第 8 章 所有的眼光都投向了常溪和周慎词身上。 “里正,族长,各位叔伯婶娘们,常怀钦确实是我…… (1 / 5)

        所有的眼光都投向了常溪和周慎词身上。

        “里正,族长,各位叔伯婶娘们,常怀钦确实是我父亲,我娘亲当年患病去世,后来我父亲从帝京里赶回来,办完丧事后便带着我去了帝都。那时我爹和我叔伯已经分了家,是住在另一处屋子里的,如今早已经倒塌了。”
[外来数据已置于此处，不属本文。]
/-- The choice between SETTLE and BULK: in NORMAL by the turn pointer, in SETTLE_FIRST SETTLE, in BULK_RESCUE BULK, in
each the other queue where that one is empty; the pointer moves at NORMAL choices only.  CONTROL's head is taken first;
otherwise the rescue test comes before the choice, and the exit test (against the return mode in BULK_RESCUE), the batch
and the empty-BULK test follow the take; the entry test follows a placing in SETTLE, against the return mode in
BULK_RESCUE (R102, R103, R104, R105).  What an event leaves to settle: an attempt that is due of a proof that waits is
made first (R144); otherwise a take while the engine is IDLE and frames wait (R102); otherwise nothing (log 15). -/
def Obligations.TheModeChoosesTheQueue : Prop :=
  (∀ e : Engine,
    (e.mode = .base .normal →
      e.choice = (if e.turn = .bulk then (if e.bulk = [] then .settle else .bulk)
        else if e.settle = [] then .bulk else .settle)
      ∧ (∀ q, (e.afterTake q).turn = match e.turn with
        | .settle1 => .settle2
        | .settle2 => .settle3
        | .settle3 => .bulk
        | .bulk => .settle1)
      ∧ ∀ q, (e.afterTake q).mode = .base .normal)
    ∧ (e.mode = .base .settleFirst →
      e.choice = (if e.settle = [] then .bulk else .settle)
      ∧ (∀ q, (e.afterTake q).turn = e.turn)
      ∧ (e.afterTake .settle).mode = (if e.settle.length ≤ e.marks.low then .base .normal else .base .settleFirst)
      ∧ (e.afterTake .bulk).mode = .base .settleFirst)
    ∧ ∀ back n, e.mode = .rescue back n →
      e.choice = (if e.bulk = [] then .settle else .bulk)
      ∧ (∀ q, (e.afterTake q).turn = e.turn)
      ∧ (e.afterTake .settle).mode =
          .rescue (if back = .settleFirst ∧ e.settle.length ≤ e.marks.low then .normal else back) n
      ∧ (e.afterTake .bulk).mode =
          if e.marks.rescueBatch ≤ n + 1 ∨ e.bulk = [] then .base back else .rescue back (n + 1))
    ∧ ∀ d : Device,
      let enter (m : Mode) (e : EventSource) : Device := { d with engine := { d.engine with mode := m } }.give e none
      let late := ∃ f rest, d.engine.bulk = f :: rest ∧ d.engine.marks.rescueLimit ≤ (d.clock - f.queuedAt).toNat
      (∀ m, d.engine.mode = .base m →
        (late → d.rescueTest = enter (.rescue m 0) .bulkRescueEntries) ∧ (¬ late → d.rescueTest = d))
        ∧ (∀ back n, d.engine.mode = .rescue back n → d.rescueTest = d)
        ∧ (d.engine.settle.length < d.engine.marks.high → d.entryTest = d)
        ∧ (d.engine.marks.high ≤ d.engine.settle.length →
          (d.engine.mode = .base .normal → d.entryTest = enter (.base .settleFirst) .settleFirstEntries)
          ∧ (∀ n, d.engine.mode = .rescue .normal n →
            d.entryTest = enter (.rescue .settleFirst n) .settleFirstEntries)
          ∧ (d.engine.mode = .base .settleFirst → d.entryTest = d)
          ∧ ∀ n, d.engine.mode = .rescue .settleFirst n → d.entryTest = d)
        ∧ (∀ f rest, d.engine.control = f :: rest →
          d.takeOne = { d with engine := { d.engine with control := rest }, buildDue := true }.judgeFrame .control f)
        ∧ (d.engine.control = [] →
          let e := d.rescueTest
          let q := e.engine.choice
          ∀ f rest, e.engine.queue q = f :: rest →
            d.takeOne = { e with engine := (e.engine.setQueue q rest).afterTake q }.judgeFrame q f)
        ∧ let attempt : Prop := d.buildDue = true ∧ ∃ r, d.proofs.running = some r ∧ r.phase = .waitCell
          let take : Prop := d.engine.inWork = none
            ∧ (d.engine.control ≠ [] ∨ d.engine.settle ≠ [] ∨ d.engine.bulk ≠ [])
          (attempt → d.settle = d.buildAttempt.settle)
            ∧ (¬ attempt → take → d.settle = d.takeOne.settle)
            ∧ (¬ attempt → ¬ take → d.settle = { d with buildDue := false })

/-- The replay window: the judgement of a number against a record, by its five cases; and a frame that does not verify,
or that this check turns down, leaves every key record of its tunnel as it stood (R78). -/
def Obligations.TheReplayWindowJudges : Prop :=
  (∀ (k : KeyRecord) (s : Nat),
    let H := k.highest
    (H < s → k.judge s = some { k with
      highest := s
      accepted := (if H = 0 then k.accepted else H :: k.accepted).filter fun n => decide (s ≤ n + 63) })
      ∧ (s = H → k.judge s = none)
      ∧ (s < H → 1 ≤ s → H ≤ s + 63 → s ∉ k.accepted →
        ∃ a : List Nat, k.judge s = some { k with accepted := a } ∧ ∀ n, n ∈ a ↔ n = s ∨ n ∈ k.accepted)
      ∧ (s < H → s ∈ k.accepted → k.judge s = none)
      ∧ (s + 63 < H ∨ s = 0 → k.judge s = none))
    ∧ ∀ (d : Device) (w : InWork),
      let t := w.frame.tunnel
      let x := d.tunnel t
      let y := (d.judgeInbound w).tunnel t
      w.frame.wire.verifies (d.keys.entry w.entry).inbound = false
          ∨ ((x.slotOf w.entry).bind x.key?).bind (·.judge w.frame.header.sequence) = none →
        y.next = x.next ∧ y.current = x.current ∧ y.previous = x.previous

/-- The frame limits at a bind, with the count after it against the profile: renewal due becomes unreported, reason
FRAMES, where it stood at no and the soft limit is met; the key becomes SPENT with expired unreported, reason SPENT,
where the hard limit is met; both in one bind where both are met; nothing else of the record changes but the count, by
one, and the bound mark; a bind that leaves the key SPENT adds the cause KEY_SPENT (R82, R83). -/
def Obligations.BindsTestTheFrameLimits : Prop :=
  (∀ (c : CurrentKey) (p : Profile),
    let n := c.key.outCount + 1
    c.bind p =
      { state := if p.hardFrames ≤ n then .spent else c.state
        key := { c.key with
          outCount := n
          bound := true
          renewal := if p.softFrames ≤ n ∧ c.key.renewal = .no then .unreported .frames else c.key.renewal
          expired := if p.hardFrames ≤ n then .unreported .spent else c.key.expired } })
    ∧ ∀ (d : Device) (t : Nat),
      ((d.tunnel t).current = none → d.bindOutbound t = d)
        ∧ ∀ c, (d.tunnel t).current = some c →
          let after := c.bind (d.profileOf t)
          let e := d.modTunnel t fun y => { y with current := some after }
          d.bindOutbound t = if after.state = .spent then e.addKeyCause t .spent else e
        “你这混小子,自己做错在先还出言不逊。”里正大怒,直接将桌子旁的一个杯子砸到地上,众人一愣。跪在地上的常山更是不知所措。

        “就算常家丫头和那小子没有成婚,二人也是板上钉钉的未婚夫妻,两年前,那后生就曾来过村子里,寻到我家,说是想参拜岳丈,让我把他带到常二的坟前,主动祭拜,他们的婚书也放置了一份在常二的墓碑后,临了还将常二的坟墓修葺了一番。”

        ……

        常山无处狡辩,最后由里正和族长商议,罚他在祠堂里跪上三天三夜反省自己,谁知这无赖,在夜间偷偷跑出村里,再也没有回来。这是后话。

        回去的路上,周慎词闷闷不乐,他醒来就戴在身上的坠子,才摘下来一次就被歹人钻了空子。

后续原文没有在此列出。